Given entries:
-- ==== Sys2Proof/Laws/Courses.lean ====
section
/-! SUPPORT. What each shared operation of the Zone Router may do to the course of a zone it does not itself move: stay on its
course, or send it into a fade with purpose RECONFIGURE (R50, R97); that none takes back a notice already posted; and
what the end of a fade-out makes of its zone (R53, R54). -/

namespace Sys2Proof.Machine

/-- A zone record that keeps to the course of another: only its lip-sync, its line and its volume may differ, and a LIPSYNC item
may leave its pending set. -/
def Zone.onCourse (x y : Zone) : Prop :=
  y.power = x.power ∧ y.selected = x.selected ∧ y.current = x.current ∧ y.state = x.state ∧ y.gain = x.gain ∧
    y.noSignal = x.noSignal ∧ y.noSignalReported = x.noSignalReported ∧ y.pending.layout = x.pending.layout ∧
    y.pending.decode = x.pending.decode ∧ (x.pending.lipsync = false → y.pending.lipsync = false)

/-- A zone record that a recomputation of the grants may have sent into a fade: on its course, or in FADING_OUT with
purpose RECONFIGURE out of PLAYING or FADING_IN (R50). -/
def Zone.nudged (x y : Zone) : Prop :=
  y.power = x.power ∧ y.selected = x.selected ∧ y.current = x.current ∧
    ((y.state = x.state ∧ y.gain = x.gain ∧ y.noSignal = x.noSignal ∧ y.noSignalReported = x.noSignalReported) ∨
      ((x.state = .playing ∨ x.state = .fadingIn) ∧ y.state = .fadingOut .reconfigure ∧ y.gain = x.gain))

theorem Zone.onCourse.rfl {x : Zone} : x.onCourse x := by simp [Zone.onCourse]
theorem Zone.nudged.rfl {x : Zone} : x.nudged x := by simp [Zone.nudged]

theorem Zone.onCourse.trans {x y z : Zone} (a : x.onCourse y) (b : y.onCourse z) : x.onCourse z := by
  simp_all [Zone.onCourse]

theorem Zone.onCourse.nudged {x y : Zone} (a : x.onCourse y) : x.nudged y := by
  simp_all [Zone.onCourse, Zone.nudged]

theorem Zone.nudged.trans {x y z : Zone} (a : x.nudged y) (b : y.nudged z) : x.nudged z := by
  obtain ⟨a1, a2, a3, ⟨a4, a5, a6, a7⟩ | ⟨a4, a5, a6⟩⟩ := a <;>
  obtain ⟨b1, b2, b3, ⟨b4, b5, b6, b7⟩ | ⟨b4, b5, b6⟩⟩ := b <;>
  simp_all [Zone.nudged]

/-- Every zone of `g` on the course it has in `h`. -/
def Hub.onCourse (h g : Hub) : Prop := ∀ z, (h.zone z).onCourse (g.zone z)
def Hub.nudged (h g : Hub) : Prop := ∀ z, (h.zone z).nudged (g.zone z)

theorem Hub.onCourse_of_zones {h g : Hub} (e : g.zones = h.zones) : h.onCourse g := by
  intro z; rw [Hub.zone_eq_of_zones e]; exact .rfl
theorem Hub.onCourse.trans {h g k : Hub} (a : h.onCourse g) (b : g.onCourse k) : h.onCourse k :=
  fun z => (a z).trans (b z)
theorem Hub.onCourse.nudged {h g : Hub} (a : h.onCourse g) : h.nudged g := fun z => (a z).nudged
theorem Hub.nudged.trans {h g k : Hub} (a : h.nudged g) (b : g.nudged k) : h.nudged k :=
  fun z => (a z).trans (b z)

theorem Hub.setZone_onCourse {z : ZoneId} {x : Zone} {h : Hub} (e : (h.zone z).onCourse x) : h.onCourse (h.setZone z x) := by
  intro w
  by_cases hw : w = z
  · subst hw; simpa using e
  · simp [hw, Zone.onCourse.rfl]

Work required:
In full and without error, restate the data.

Response to this exercise:
-- ==== Sys2Proof/Laws/Courses.lean ====
section
/-! SUPPORT. What each shared operation of the Zone Router may do to the course of a zone it does not itself move: stay on its
course, or send it into a fade with purpose RECONFIGURE (R50, R97); that none takes back a notice already posted; and
what the end of a fade-out makes of its zone (R53, R54). -/

namespace Sys2Proof.Machine

/-- A zone record that keeps to the course of another: only its lip-sync, its line and its volume may differ, and a LIPSYNC item
may leave its pending set. -/
def Zone.onCourse (x y : Zone) : Prop :=
  y.power = x.power ∧ y.selected = x.selected ∧ y.current = x.current ∧ y.state = x.state ∧ y.gain = x.gain ∧
    y.noSignal = x.noSignal ∧ y.noSignalReported = x.noSignalReported ∧ y.pending.layout = x.pending.layout ∧
    y.pending.decode = x.pending.decode ∧ (x.pending.lipsync = false → y.pending.lipsync = false)

/-- A zone record that a recomputation of the grants may have sent into a fade: on its course, or in FADING_OUT with
purpose RECONFIGURE out of PLAYING or FADING_IN (R50). -/
def Zone.nudged (x y : Zone) : Prop :=
  y.power = x.power ∧ y.selected = x.selected ∧ y.current = x.current ∧
    ((y.state = x.state ∧ y.gain = x.gain ∧ y.noSignal = x.noSignal ∧ y.noSignalReported = x.noSignalReported) ∨
      ((x.state = .playing ∨ x.state = .fadingIn) ∧ y.state = .fadingOut .reconfigure ∧ y.gain = x.gain))

theorem Zone.onCourse.rfl {x : Zone} : x.onCourse x := by simp [Zone.onCourse]
theorem Zone.nudged.rfl {x : Zone} : x.nudged x := by simp [Zone.nudged]

theorem Zone.onCourse.trans {x y z : Zone} (a : x.onCourse y) (b : y.onCourse z) : x.onCourse z := by
  simp_all [Zone.onCourse]

theorem Zone.onCourse.nudged {x y : Zone} (a : x.onCourse y) : x.nudged y := by
  simp_all [Zone.onCourse, Zone.nudged]

theorem Zone.nudged.trans {x y z : Zone} (a : x.nudged y) (b : y.nudged z) : x.nudged z := by
  obtain ⟨a1, a2, a3, ⟨a4, a5, a6, a7⟩ | ⟨a4, a5, a6⟩⟩ := a <;>
  obtain ⟨b1, b2, b3, ⟨b4, b5, b6, b7⟩ | ⟨b4, b5, b6⟩⟩ := b <;>
  simp_all [Zone.nudged]

/-- Every zone of `g` on the course it has in `h`. -/
def Hub.onCourse (h g : Hub) : Prop := ∀ z, (h.zone z).onCourse (g.zone z)
def Hub.nudged (h g : Hub) : Prop := ∀ z, (h.zone z).nudged (g.zone z)

theorem Hub.onCourse_of_zones {h g : Hub} (e : g.zones = h.zones) : h.onCourse g := by
  intro z; rw [Hub.zone_eq_of_zones e]; exact .rfl
theorem Hub.onCourse.trans {h g k : Hub} (a : h.onCourse g) (b : g.onCourse k) : h.onCourse k :=
  fun z => (a z).trans (b z)
theorem Hub.onCourse.nudged {h g : Hub} (a : h.onCourse g) : h.nudged g := fun z => (a z).nudged
theorem Hub.nudged.trans {h g k : Hub} (a : h.nudged g) (b : g.nudged k) : h.nudged k :=
  fun z => (a z).trans (b z)

theorem Hub.setZone_onCourse {z : ZoneId} {x : Zone} {h : Hub} (e : (h.zone z).onCourse x) : h.onCourse (h.setZone z x) := by
  intro w
  by_cases hw : w = z
  · subst hw; simpa using e
  · simp [hw, Zone.onCourse.rfl]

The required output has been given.